Революционный карнавал 1917 года, сломав социально-культурные ориентиры, взорвал общество и распылил в гражданской смуте его оседающие частицы. Сдвиг понимания, что давал гротеск формы, был детерминирован сдвигом в сознании, что произошел и оказался онтологической сутью в мышлении и мировосприятии XX века. Когда трагедия выскакивает за рамки единичного, перемешивая этносы и границы, тогда в пространстве сознания зарождается Смех как ответная и единственно верная реакция на термодинамические процессы в обществе и культуре, на распад индивидуальности в бифуркационном котле социальных катастроф. И оттого Смех одновременно будет являться феноменом сознания, характеризующим момент самоидентификации личности в мире бытия, и феноменом бытия, поскольку обнаруживается личностью именно благодаря «бытию-в-мире».


Трагедия заставляет примерять маску — и не одну. Сам трагизм жизни призывал к театральным «подмосткам», что искусно подтверждала теория «театральности» Евреинова, но так как эпоха трагического, тотального, бытия в 20-е годы уже сходила в повседневность, то созрела необходимость в иных формах выражения «трагического», тех самых, без которых никогда не обходились — народных: травестийных и мениппейных. И если быть точнее — том критическом мироощущении действительности, по выражению М. Бахтина, которое напрямую соотносилось с карнавалом и восходило к диониссиям, в котором трагическое и комическое было нераздельно слиты. Издавнасмену власти сопровождали звон бубенцов, маски шутов и песни сатиров, поскольку сама нестабильность жизни, ее «неестественность», «перетрагизированная до бессмыслицы, до безумного хохота жизнь» (Пинский), требовала условности или ориентальности, известной театральности зрелищ. Причем кровавые побоища и жертвенные казни воспринимались как особый декор нового бытового уклада, а не как следствие эпохи разрушения и упадка. И в то время, когда трагедия заходится от катартических рыданий, лукавый трагифарс — всегда карнавальный — будет взыскивать непременно философского осмысления и гротескного оформления, ибо гротеск есть «комедия абсурдно трагической жизни».

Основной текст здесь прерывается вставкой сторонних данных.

/-! ## Host requests -/

/-- R311, R316, R339, R340, R343, R346: with nothing else open, a good descriptor of the queue whose turn it is, of an
enabled tenant and a READY partition, is carried out: CREATE makes the context PARKED; GENERATE and ADAPT make a RESIDENT one
ACTIVE; PARK begins the park of a quiet one; RESUME of a PARKED one, without adapter or book node, takes a free resident index
where its layers have room; DELETE makes a quiet RESIDENT one FREE. -/
def Obligations.RequestsAreServed : Prop :=
  ∀ (q : QueueId) (s : State) (d : List Byte) (rec : PartRec), s.noRequests → s.noHostLines → s.turnOf = some q.val →
    s.flag Reg.HIF_STAT Fl.HIF_STAT_LINK_UP = true → d.length = 64 → descBad d = false → s.placesUsed < 1024 →
    (s.queue q).stuck = false → s.tenantOn (leAt d 4 2) = true → s.fatal = false → swf (fun _ => queueZero) s.queues = true →
    let x := leAt d 2 2
    let p := leAt d 7 1 % 16
    let k := s.ctx x
    s.part p = some rec → s.partState p = 3 →
    (∀ b, leAt d 0 1 = opCreate → k.st = .free → s.recordBad rec p x b = false →
      ∃ t, exec (.create q (some d) (some b)) s = .next t ∧ t.ctx x = ctxOf b ∧ (t.ctx x).st = .parked ∧ t.reqs = [] ∧
        (t.queue q).waiting.length = (s.queue q).waiting.length + 1) ∧
    (∀ prompt b, leAt d 0 1 = opGenerate → k.st = .resident → k.part = p →
      leAt d 12 4 ≤ prompt.length → (0 < leAt d 8 4 ∨ (bitOf (leAt d 1 1) 1 = false ∧ 2 ≤ leAt d 12 4)) →
      ∃ t, exec (.generate q (some d) prompt b) s = .next t ∧ (t.ctx x).st = .active ∧
        (t.ctx x).temperature = leAt d 36 2 ∧ ∃ r, t.reqs = [r] ∧ r.started = true ∧ r.ctx = x ∧ r.tokens = leAt d 8 4) ∧
    (∀ prompt b, leAt d 0 1 = opAdapt → k.st = .resident → k.part = p → 0 < leAt d 12 4 → leAt d 12 4 ≤ prompt.length →
      bitOf (leAt d 1 1) 1 = false →
      ∃ t, exec (.adapt q (some d) prompt b) s = .next t ∧ (t.ctx x).st = .active ∧
        ∃ r, t.reqs = [r] ∧ r.started = true ∧ r.input = (prompt.map fun w => w.toNat).take (leAt d 12 4)) ∧
    (leAt d 0 1 = opPark → k.st = .resident → k.part = p → k.resident.isSome = true → s.quiet x = true →
      ∃ t, exec (.park q (some d)) s = .next t ∧ (t.ctx x).st = .parking ∧ (t.ctx x).reason = 1 ∧
        ∃ r, t.reqs = [r] ∧ r.started = true) ∧
    (leAt d 0 1 = opDelete → k.st = .resident → k.part = p → s.quiet x = true →
      ∃ t, exec (.delete q (some d)) s = .next t ∧ t.ctx x = ctxZero ∧ t.reqs = [] ∧
        (t.queue q).waiting.length = (s.queue q).waiting.length + 1) ∧
    (∀ b i, leAt d 0 1 = opResume → k.st = .parked → s.recordBad rec p x b = false → bitOf (leAt b 10 1) 1 = false →
      bitOf (leAt b 10 1) 2 = false → s.freeIndex p = some i →
      let u := (s.setCtx x { ctxOf b with
        lastActive := k.lastActive
        ckPos := k.ckPos
        ckNode := k.ckNode
        ckFill := k.ckFill
        ckSteps := k.ckSteps
        part := p
        st := .resuming
        resident := some i
        slot := none
        bank := false }).takeKv x
      (State.installPlans x i p rec (s.kvLayers p) u).isSome = true →
      ∃ t, exec (.resume q (some d) (some b)) s = .next t ∧ (t.ctx x).st = .resuming ∧ (t.ctx x).resident = some i ∧
        ∃ r, t.reqs = [r] ∧ r.started = true)
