/-! `setA` -/

@[simp] theorem State.setA_pending (c n : Nat) (v : Word) : (s.setA c n v).pending = s.pending := State.wr_pending _ _ _
@[simp] theorem State.setA_fresh (c n : Nat) (v : Word) : (s.setA c n v).fresh = s.fresh := State.wr_fresh _ _ _
@[simp] theorem State.setA_nextId (c n : Nat) (v : Word) : (s.setA c n v).nextId = s.nextId := State.wr_nextId _ _ _
@[simp] theorem State.setA_now (c n : Nat) (v : Word) : (s.setA c n v).now = s.now := State.wr_now _ _ _
@[simp] theorem State.setA_shadow (c n : Nat) (v : Word) : (s.setA c n v).shadow = s.shadow := State.wr_shadow _ _ _
@[simp] theorem State.setA_latches (c n : Nat) (v : Word) : (s.setA c n v).latches = s.latches := State.wr_latches _ _ _
@[simp] theorem State.setA_pantry (c n : Nat) (v : Word) : (s.setA c n v).pantry = s.pantry := State.wr_pantry _ _ _
@[simp] theorem State.setA_pantryEcc (c n : Nat) (v : Word) : (s.setA c n v).pantryEcc = s.pantryEcc := State.wr_pantryEcc _ _ _
@[simp] theorem State.setA_scrubWrites (c n : Nat) (v : Word) : (s.setA c n v).scrubWrites = s.scrubWrites := State.wr_scrubWrites _ _ _
@[simp] theorem State.setA_code (c n : Nat) (v : Word) : (s.setA c n v).code = s.code := State.wr_code _ _ _
@[simp] theorem State.setA_codeEcc (c n : Nat) (v : Word) : (s.setA c n v).codeEcc = s.codeEcc := State.wr_codeEcc _ _ _
@[simp] theorem State.setA_tokOps (c n : Nat) (v : Word) : (s.setA c n v).tokOps = s.tokOps := State.wr_tokOps _ _ _
@[simp] theorem State.setA_lateWin (c n : Nat) (v : Word) : (s.setA c n v).lateWin = s.lateWin := State.wr_lateWin _ _ _
@[simp] theorem State.setA_twaits (c n : Nat) (v : Word) : (s.setA c n v).twaits = s.twaits := State.wr_twaits _ _ _
@[simp] theorem State.setA_runTime (c n : Nat) (v : Word) : (s.setA c n v).runTime = s.runTime := State.wr_runTime _ _ _
@[simp] theorem State.setA_waking (c n : Nat) (v : Word) : (s.setA c n v).waking = s.waking := State.wr_waking _ _ _
@[simp] theorem State.setA_sleepWant (c n : Nat) (v : Word) : (s.setA c n v).sleepWant = s.sleepWant := State.wr_sleepWant _ _ _
@[simp] theorem State.setA_wokeAt (c n : Nat) (v : Word) : (s.setA c n v).wokeAt = s.wokeAt := State.wr_wokeAt _ _ _
@[simp] theorem State.setA_acc (c n : Nat) (v : Word) : (s.setA c n v).acc = s.acc := State.wr_acc _ _ _
@[simp] theorem State.setA_accEcc (c n : Nat) (v : Word) : (s.setA c n v).accEcc = s.accEcc := State.wr_accEcc _ _ _
@[simp] theorem State.setA_tiles (c n : Nat) (v : Word) : (s.setA c n v).tiles = s.tiles := State.wr_tiles _ _ _
@[simp] theorem State.setA_engOps (c n : Nat) (v : Word) : (s.setA c n v).engOps = s.engOps := State.wr_engOps _ _ _
@[simp] theorem State.setA_engActive (c n : Nat) (v : Word) : (s.setA c n v).engActive = s.engActive := State.wr_engActive _ _ _
@[simp] theorem State.setA_engBad (c n : Nat) (v : Word) : (s.setA c n v).engBad = s.engBad := State.wr_engBad _ _ _
@[simp] theorem State.setA_vecOps (c n : Nat) (v : Word) : (s.setA c n v).vecOps = s.vecOps := State.wr_vecOps _ _ _
@[simp] theorem State.setA_fires (c n : Nat) (v : Word) : (s.setA c n v).fires = s.fires := State.wr_fires _ _ _
@[simp] theorem State.setA_outBufs (c n : Nat) (v : Word) : (s.setA c n v).outBufs = s.outBufs := State.wr_outBufs _ _ _
@[simp] theorem State.setA_winPends (c n : Nat) (v : Word) : (s.setA c n v).winPends = s.winPends := State.wr_winPends _ _ _
@[simp] theorem State.setA_sigWaits (c n : Nat) (v : Word) : (s.setA c n v).sigWaits = s.sigWaits := State.wr_sigWaits _ _ _
@[simp] theorem State.setA_sigOuts (c n : Nat) (v : Word) : (s.setA c n v).sigOuts = s.sigOuts := State.wr_sigOuts _ _ _
@[simp] theorem State.setA_net (c n : Nat) (v : Word) : (s.setA c n v).net = s.net := State.wr_net _ _ _
@[simp] theorem State.setA_pn (c n : Nat) (v : Word) : (s.setA c n v).pn = s.pn := State.wr_pn _ _ _
@[simp] theorem State.setA_cells (c n : Nat) (v : Word) : (s.setA c n v).cells = s.cells := State.wr_cells _ _ _
@[simp] theorem State.setA_scales (c n : Nat) (v : Word) : (s.setA c n v).scales = s.scales := State.wr_scales _ _ _
@[simp] theorem State.setA_wsums (c n : Nat) (v : Word) : (s.setA c n v).wsums = s.wsums := State.wr_wsums _ _ _
@[simp] theorem State.setA_dsums (c n : Nat) (v : Word) : (s.setA c n v).dsums = s.dsums := State.wr_dsums _ _ _
@[simp] theorem State.setA_rsums (c n : Nat) (v : Word) : (s.setA c n v).rsums = s.rsums := State.wr_rsums _ _ _
@[simp] theorem State.setA_spans (c n : Nat) (v : Word) : (s.setA c n v).spans = s.spans := State.wr_spans _ _ _
@[simp] theorem State.setA_labelEcc (c n : Nat) (v : Word) : (s.setA c n v).labelEcc = s.labelEcc := State.wr_labelEcc _ _ _
@[simp] theorem State.setA_testSums (c n : Nat) (v : Word) : (s.setA c n v).testSums = s.testSums := State.wr_testSums _ _ _
@[simp] theorem State.setA_envelopes (c n : Nat) (v : Word) : (s.setA c n v).envelopes = s.envelopes := State.wr_envelopes _ _ _
@[simp] theorem State.setA_colStats (c n : Nat) (v : Word) : (s.setA c n v).colStats = s.colStats := State.wr_colStats _ _ _
@[simp] theorem State.setA_binRecs (c n : Nat) (v : Word) : (s.setA c n v).binRecs = s.binRecs := State.wr_binRecs _ _ _
@[simp] theorem State.setA_rackRecs (c n : Nat) (v : Word) : (s.setA c n v).rackRecs = s.rackRecs := State.wr_rackRecs _ _ _
@[simp] theorem State.setA_binChecks (c n : Nat) (v : Word) : (s.setA c n v).binChecks = s.binChecks := State.wr_binChecks _ _ _
@[simp] theorem State.setA_driftActs (c n : Nat) (v : Word) : (s.setA c n v).driftActs = s.driftActs := State.wr_driftActs _ _ _
@[simp] theorem State.setA_refreshQ (c n : Nat) (v : Word) : (s.setA c n v).refreshQ = s.refreshQ := State.wr_refreshQ _ _ _
@[simp] theorem State.setA_refreshing (c n : Nat) (v : Word) : (s.setA c n v).refreshing = s.refreshing := State.wr_refreshing _ _ _
@[simp] theorem State.setA_autoRefresh (c n : Nat) (v : Word) : (s.setA c n v).autoRefresh = s.autoRefresh := State.wr_autoRefresh _ _ _
@[simp] theorem State.setA_hvRefresh (c n : Nat) (v : Word) : (s.setA c n v).hvRefresh = s.hvRefresh := State.wr_hvRefresh _ _ _
@[simp] theorem State.setA_quietAt (c n : Nat) (v : Word) : (s.setA c n v).quietAt = s.quietAt := State.wr_quietAt _ _ _
@[simp] theorem State.setA_driftLog (c n : Nat) (v : Word) : (s.setA c n v).driftLog = s.driftLog := State.wr_driftLog _ _ _
@[simp] theorem State.setA_errLog (c n : Nat) (v : Word) : (s.setA c n v).errLog = s.errLog := State.wr_errLog _ _ _
@[simp] theorem State.setA_thrLog (c n : Nat) (v : Word) : (s.setA c n v).thrLog = s.thrLog := State.wr_thrLog _ _ _
@[simp] theorem State.setA_wear (c n : Nat) (v : Word) : (s.setA c n v).wear = s.wear := State.wr_wear _ _ _
@[simp] theorem State.setA_binMap (c n : Nat) (v : Word) : (s.setA c n v).binMap = s.binMap := State.wr_binMap _ _ _
@[simp] theorem State.setA_thresholds (c n : Nat) (v : Word) : (s.setA c n v).thresholds = s.thresholds := State.wr_thresholds _ _ _
@[simp] theorem State.setA_threshBad (c n : Nat) (v : Word) : (s.setA c n v).threshBad = s.threshBad := State.wr_threshBad _ _ _
@[simp] theorem State.setA_tempTrim (c n : Nat) (v : Word) : (s.setA c n v).tempTrim = s.tempTrim := State.wr_tempTrim _ _ _
@[simp] theorem State.setA_trimTemp (c n : Nat) (v : Word) : (s.setA c n v).trimTemp = s.trimTemp := State.wr_trimTemp _ _ _
@[simp] theorem State.setA_tempOut (c n : Nat) (v : Word) : (s.setA c n v).tempOut = s.tempOut := State.wr_tempOut _ _ _
@[simp] theorem State.setA_actTests (c n : Nat) (v : Word) : (s.setA c n v).actTests = s.actTests := State.wr_actTests _ _ _
@[simp] theorem State.setA_actTestAt (c n : Nat) (v : Word) : (s.setA c n v).actTestAt = s.actTestAt := State.wr_actTestAt _ _ _
@[simp] theorem State.setA_ctxs (c n : Nat) (v : Word) : (s.setA c n v).ctxs = s.ctxs := State.wr_ctxs _ _ _
@[simp] theorem State.setA_passes (c n : Nat) (v : Word) : (s.setA c n v).passes = s.passes := State.wr_passes _ _ _
@[simp] theorem State.setA_trips (c n : Nat) (v : Word) : (s.setA c n v).trips = s.trips := State.wr_trips _ _ _
@[simp] theorem State.setA_normActs (c n : Nat) (v : Word) : (s.setA c n v).normActs = s.normActs := State.wr_normActs _ _ _
@[simp] theorem State.setA_outbox (c n : Nat) (v : Word) : (s.setA c n v).outbox = s.outbox := State.wr_outbox _ _ _
@[simp] theorem State.setA_claimQ (c n : Nat) (v : Word) : (s.setA c n v).claimQ = s.claimQ := State.wr_claimQ _ _ _
@[simp] theorem State.setA_power (c n : Nat) (v : Word) : (s.setA c n v).power = s.power := State.wr_power _ _ _
@[simp] theorem State.setA_routes (c n : Nat) (v : Word) : (s.setA c n v).routes = s.routes := State.wr_routes _ _ _
@[simp] theorem State.setA_routesKept (c n : Nat) (v : Word) : (s.setA c n v).routesKept = s.routesKept := State.wr_routesKept _ _ _
@[simp] theorem State.setA_ports (c n : Nat) (v : Word) : (s.setA c n v).ports = s.ports := State.wr_ports _ _ _
@[simp] theorem State.setA_answered (c n : Nat) (v : Word) : (s.setA c n v).answered = s.answered := State.wr_answered _ _ _
@[simp] theorem State.setA_slackIn (c n : Nat) (v : Word) : (s.setA c n v).slackIn = s.slackIn := State.wr_slackIn _ _ _
@[simp] theorem State.setA_slots (c n : Nat) (v : Word) : (s.setA c n v).slots = s.slots := State.wr_slots _ _ _
@[simp] theorem State.setA_parts (c n : Nat) (v : Word) : (s.setA c n v).parts = s.parts := State.wr_parts _ _ _
@[simp] theorem State.setA_layerKv (c n : Nat) (v : Word) : (s.setA c n v).layerKv = s.layerKv := State.wr_layerKv _ _ _
@[simp] theorem State.setA_standIns (c n : Nat) (v : Word) : (s.setA c n v).standIns = s.standIns := State.wr_standIns _ _ _
@[simp] theorem State.setA_kvHolds (c n : Nat) (v : Word) : (s.setA c n v).kvHolds = s.kvHolds := State.wr_kvHolds _ _ _
@[simp] theorem State.setA_kvReserves (c n : Nat) (v : Word) : (s.setA c n v).kvReserves = s.kvReserves := State.wr_kvReserves _ _ _
@[simp] theorem State.setA_kvSlots (c n : Nat) (v : Word) : (s.setA c n v).kvSlots = s.kvSlots := State.wr_kvSlots _ _ _
@[simp] theorem State.setA_bookSlots (c n : Nat) (v : Word) : (s.setA c n v).bookSlots = s.bookSlots := State.wr_bookSlots _ _ _
@[simp] theorem State.setA_kvOps (c n : Nat) (v : Word) : (s.setA c n v).kvOps = s.kvOps := State.wr_kvOps _ _ _
@[simp] theorem State.setA_loftFetches (c n : Nat) (v : Word) : (s.setA c n v).loftFetches = s.loftFetches := State.wr_loftFetches _ _ _
@[simp] theorem State.setA_spills (c n : Nat) (v : Word) : (s.setA c n v).spills = s.spills := State.wr_spills _ _ _
@[simp] theorem State.setA_recency (c n : Nat) (v : Word) : (s.setA c n v).recency = s.recency := State.wr_recency _ _ _
@[simp] theorem State.setA_loftClean (c n : Nat) (v : Word) : (s.setA c n v).loftClean = s.loftClean := State.wr_loftClean _ _ _
@[simp] theorem State.setA_digestDirty (c n : Nat) (v : Word) : (s.setA c n v).digestDirty = s.digestDirty := State.wr_digestDirty _ _ _
@[simp] theorem State.setA_tracked (c n : Nat) (v : Word) : (s.setA c n v).tracked = s.tracked := State.wr_tracked _ _ _
@[simp] theorem State.setA_biSent (c n : Nat) (v : Word) : (s.setA c n v).biSent = s.biSent := State.wr_biSent _ _ _
@[simp] theorem State.setA_biWant (c n : Nat) (v : Word) : (s.setA c n v).biWant = s.biWant := State.wr_biWant _ _ _
@[simp] theorem State.setA_reqs (c n : Nat) (v : Word) : (s.setA c n v).reqs = s.reqs := State.wr_reqs _ _ _
@[simp] theorem State.setA_notices (c n : Nat) (v : Word) : (s.setA c n v).notices = s.notices := State.wr_notices _ _ _
@[simp] theorem State.setA_queues (c n : Nat) (v : Word) : (s.setA c n v).queues = s.queues := State.wr_queues _ _ _
@[simp] theorem State.setA_host (c n : Nat) (v : Word) : (s.setA c n v).host = s.host := State.wr_host _ _ _
@[simp] theorem State.setA_binds (c n : Nat) (v : Word) : (s.setA c n v).binds = s.binds := State.wr_binds _ _ _
@[simp] theorem State.setA_blk (c n : Nat) (v : Word) : (s.setA c n v).blk = s.blk := State.wr_blk _ _ _
@[simp] theorem State.setA_inst (c n : Nat) (v : Word) : (s.setA c n v).inst = s.inst := State.wr_inst _ _ _
@[simp] theorem State.setA_faults (c n : Nat) (v : Word) : (s.setA c n v).faults = s.faults := State.wr_faults _ _ _
@[simp] theorem State.setA_sec (c n : Nat) (v : Word) : (s.setA c n v).sec = s.sec := State.wr_sec _ _ _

Эпоха постреволюционного кризиса, создав поистине диссипатив-ную систему — хаос представлений — вследствие трагических переживаний и социально-политической нестабильности, вырабатывает сознание, карнавализованное в диалоге с исторической драмой, которое апеллирует и манипулирует гротесками, что жонглер мячиками. Гротескное сознание, востребованное для преодоления тяжести индивидуального существования на период становления новой государственности, освящало игру в сомнения, потому что в шаткий момент смешения пластов встревоженную душу, что примеривалась и приглядывалась к оседающим частицам «взвихренной Руси», всегда сопровождает страх потерять себя. Говоря иначе, гротескное сознание возникает в той «отчуждаемой» голове Орфея, что осталась пифийс-твовать в храме, утвержденного насилием культа.


Художник-творец, остро переживая незавершенность своего диалога с обществом и бытием, избирает гротеск в качестве образного отрицания современной ему действительности. «Осмеяние», что нес с собой гротеск, снимало напряжение трагического мироощущения пореволюционной эпохи, но при этом трагедия приобретала масштаб исполинской комедии, поскольку являла действительность, в которой «трагическое доведено до абсурда» (Пинский).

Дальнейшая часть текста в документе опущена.